WORK REQUEST: Reproduce the entries below exactly, but only from the line containing "match step s with" to the line containing "Vector A1. -/", inclusive.

SOURCE INFORMATION:
-- ==== Sys2Proof/Tests/Slice0.lean ====
section
/-!
SUPPORT. The model's own tests. An expected result is a vector of spec/95_test_vectors.md (its id is in the comment) or an
encoding of 30_encoding.md section 3 written out bit by bit. At the end, for every statement with hypotheses, a named
theorem that meets them, each clause at a boundary.
-/

namespace Sys2Proof.Tests

open Sys2Proof.Machine

/-! ## Well-formedness -/


/-- A register byte of 8 as operand a is refused. -/
theorem test_wellFormed_refuses_a : ¬ (Instr.add 8 0).WellFormed := by decide

/-- A register byte of 8 as operand b is refused. -/
theorem test_wellFormed_refuses_b : ¬ (Instr.add 0 8).WellFormed := by decide

/-- A one-register instruction with a register byte of 255 is refused. -/
theorem test_wellFormed_refuses_jump : ¬ (Instr.jmp 255).WellFormed := by decide

/-- The destination of LDI is checked, its immediate is not. -/
theorem test_wellFormed_ldi : ¬ (Instr.ldi 8 5).WellFormed ∧ (Instr.ldi 7 255).WellFormed := by decide

/-! ## Decoding: one word per instruction, from 30_encoding.md section 3 -/

theorem test_decode_hlt : decode 0b00000001 0b11111111 0b11111111 = .ok .hlt := by decide
theorem test_decode_ret : decode 0b00010001 0b11111111 0b11111111 = .ok .ret := by decide
theorem test_decode_push : decode 0b01000101 0b00000101 0b11111111 = .ok (.push 5) := by decide
theorem test_decode_pop : decode 0b01000110 0b00000101 0b11111111 = .ok (.pop 5) := by decide
theorem test_decode_prn : decode 0b01000111 0b00000101 0b11111111 = .ok (.prn 5) := by decide
theorem test_decode_call : decode 0b01010000 0b00000101 0b11111111 = .ok (.call 5) := by decide
theorem test_decode_jmp : decode 0b01010100 0b00000101 0b11111111 = .ok (.jmp 5) := by decide
theorem test_decode_jeq : decode 0b01010101 0b00000101 0b11111111 = .ok (.jeq 5) := by decide
theorem test_decode_jne : decode 0b01010110 0b00000101 0b11111111 = .ok (.jne 5) := by decide
theorem test_decode_jgt : decode 0b01010111 0b00000101 0b11111111 = .ok (.jgt 5) := by decide
theorem test_decode_jlt : decode 0b01011000 0b00000101 0b11111111 = .ok (.jlt 5) := by decide
theorem test_decode_jle : decode 0b01011001 0b00000101 0b11111111 = .ok (.jle 5) := by decide
theorem test_decode_jge : decode 0b01011010 0b00000101 0b11111111 = .ok (.jge 5) := by decide
theorem test_decode_not : decode 0b01101001 0b00000101 0b11111111 = .ok (.not 5) := by decide
theorem test_decode_ldi : decode 0b10000010 0b00000110 0b10000001 = .ok (.ldi 6 0x81) := by decide
theorem test_decode_add : decode 0b10100000 0b00000110 0b00000011 = .ok (.add 6 3) := by decide
theorem test_decode_sub : decode 0b10100001 0b00000110 0b00000011 = .ok (.sub 6 3) := by decide
theorem test_decode_mul : decode 0b10100010 0b00000110 0b00000011 = .ok (.mul 6 3) := by decide
theorem test_decode_mod : decode 0b10100100 0b00000110 0b00000011 = .ok (.mod 6 3) := by decide
theorem test_decode_cmp : decode 0b10100111 0b00000110 0b00000011 = .ok (.cmp 6 3) := by decide
theorem test_decode_and : decode 0b10101000 0b00000110 0b00000011 = .ok (.and 6 3) := by decide
theorem test_decode_or : decode 0b10101010 0b00000110 0b00000011 = .ok (.or 6 3) := by decide
theorem test_decode_xor : decode 0b10101011 0b00000110 0b00000011 = .ok (.xor 6 3) := by decide
theorem test_decode_shl : decode 0b10101100 0b00000110 0b00000011 = .ok (.shl 6 3) := by decide
theorem test_decode_shr : decode 0b10101101 0b00000110 0b00000011 = .ok (.shr 6 3) := by decide

/-- Bytes between opcodes are unknown, and 0x00 is no NOP (vectors Q7, Q18). -/
theorem test_decode_unknown : decode 0xA3 0 1 = .error (.unknownOpcode 0xA3) ∧ decode 0 0 0 = .error (.unknownOpcode 0) := by
  decide

/-- The size field (30_encoding.md R51, vector Q17). -/
theorem test_instrSize : instrSize 0xA2 = 3 ∧ instrSize 0x01 = 1 ∧ instrSize 0x47 = 2 ∧ instrSize 0xC3 = 4 := by decide

/-- A table word with its operands above it: byte 0 is the least significant. -/
theorem test_decodeTableWord : decodeTableWord 24 0x0201A0 = some (.add 1 2) ∧ decodeTableWord 8 0x0201A0 = some (.add 0 0) := by
  decide

/-! ## One step on a small state -/

/-- The reset state with registers, program counter and flags changed, and bytes at the program counter. -/
def small (regs : Vector Byte Config.numRegs) (pc : Byte) (flags : Flags) (bytes : List Byte) : State :=
  { State.reset with regs := regs, pc := pc, flags := flags, mem := Memory.writeBytes [] pc.toNat bytes }

/-- The registers of most vectors: `x[0]` and `x[1]` given, the stack pointer at its reset value. -/
def two (u v : Byte) : Vector Byte Config.numRegs := #v[u, v, 0, 0, 0, 0, 0, 0xF4]

/-- No flag set. -/
def noFlags : Flags := ⟨false, false, false⟩

/-- The state a step leads to. -/
def after (s : State) : Option State :=
  match step s with
  | .next t => some t
  | .fault _ => none
  | .refused _ => none

/-- One cell of memory changed. -/
def withCell (s : State) (addr : Nat) (v : Byte) : State := s.setMem (s.mem.write addr v)

/-- Register 0 and the program counter after a step. -/
def x0pc (s : State) : Option (Byte × Byte) := (after s).map fun t => (t.reg 0, t.pc)

/-- Vector A1. -/
theorem test_add_wraps : x0pc (small (two 200 100) 0 noFlags [0xA0, 0, 1]) = some (44, 3) := by decide

/-- Vector A52: the advance past 255 leaves the sum unwritten. -/
theorem test_add_at_253 : (after (small (two 1 1) 253 noFlags [0xA0, 0, 1])).map (fun t => (t.reg 0, t.pc, t.run)) =
    some (1, 253, .faulted (.outOfRange (.memory 256) 253)) := by decide

/-- Vector A5. -/
theorem test_sub_borrows : x0pc (small (two 5 10) 0 noFlags [0xA1, 0, 1]) = some (251, 3) := by decide

/-- Vector A34. -/
theorem test_sub_self : x0pc (small (two 77 0) 0 noFlags [0xA1, 0, 0]) = some (0, 3) := by decide

/-- Vector A11. -/
theorem test_mul_low_half : x0pc (small (two 255 255) 0 noFlags [0xA2, 0, 1]) = some (1, 3) := by decide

REPLY:
  match step s with
  | .next t => some t
  | .fault _ => none
  | .refused _ => none

/-- One cell of memory changed. -/
def withCell (s : State) (addr : Nat) (v : Byte) : State := s.setMem (s.mem.write addr v)

/-- Register 0 and the program counter after a step. -/
def x0pc (s : State) : Option (Byte × Byte) := (after s).map fun t => (t.reg 0, t.pc)

/-- Vector A1. -/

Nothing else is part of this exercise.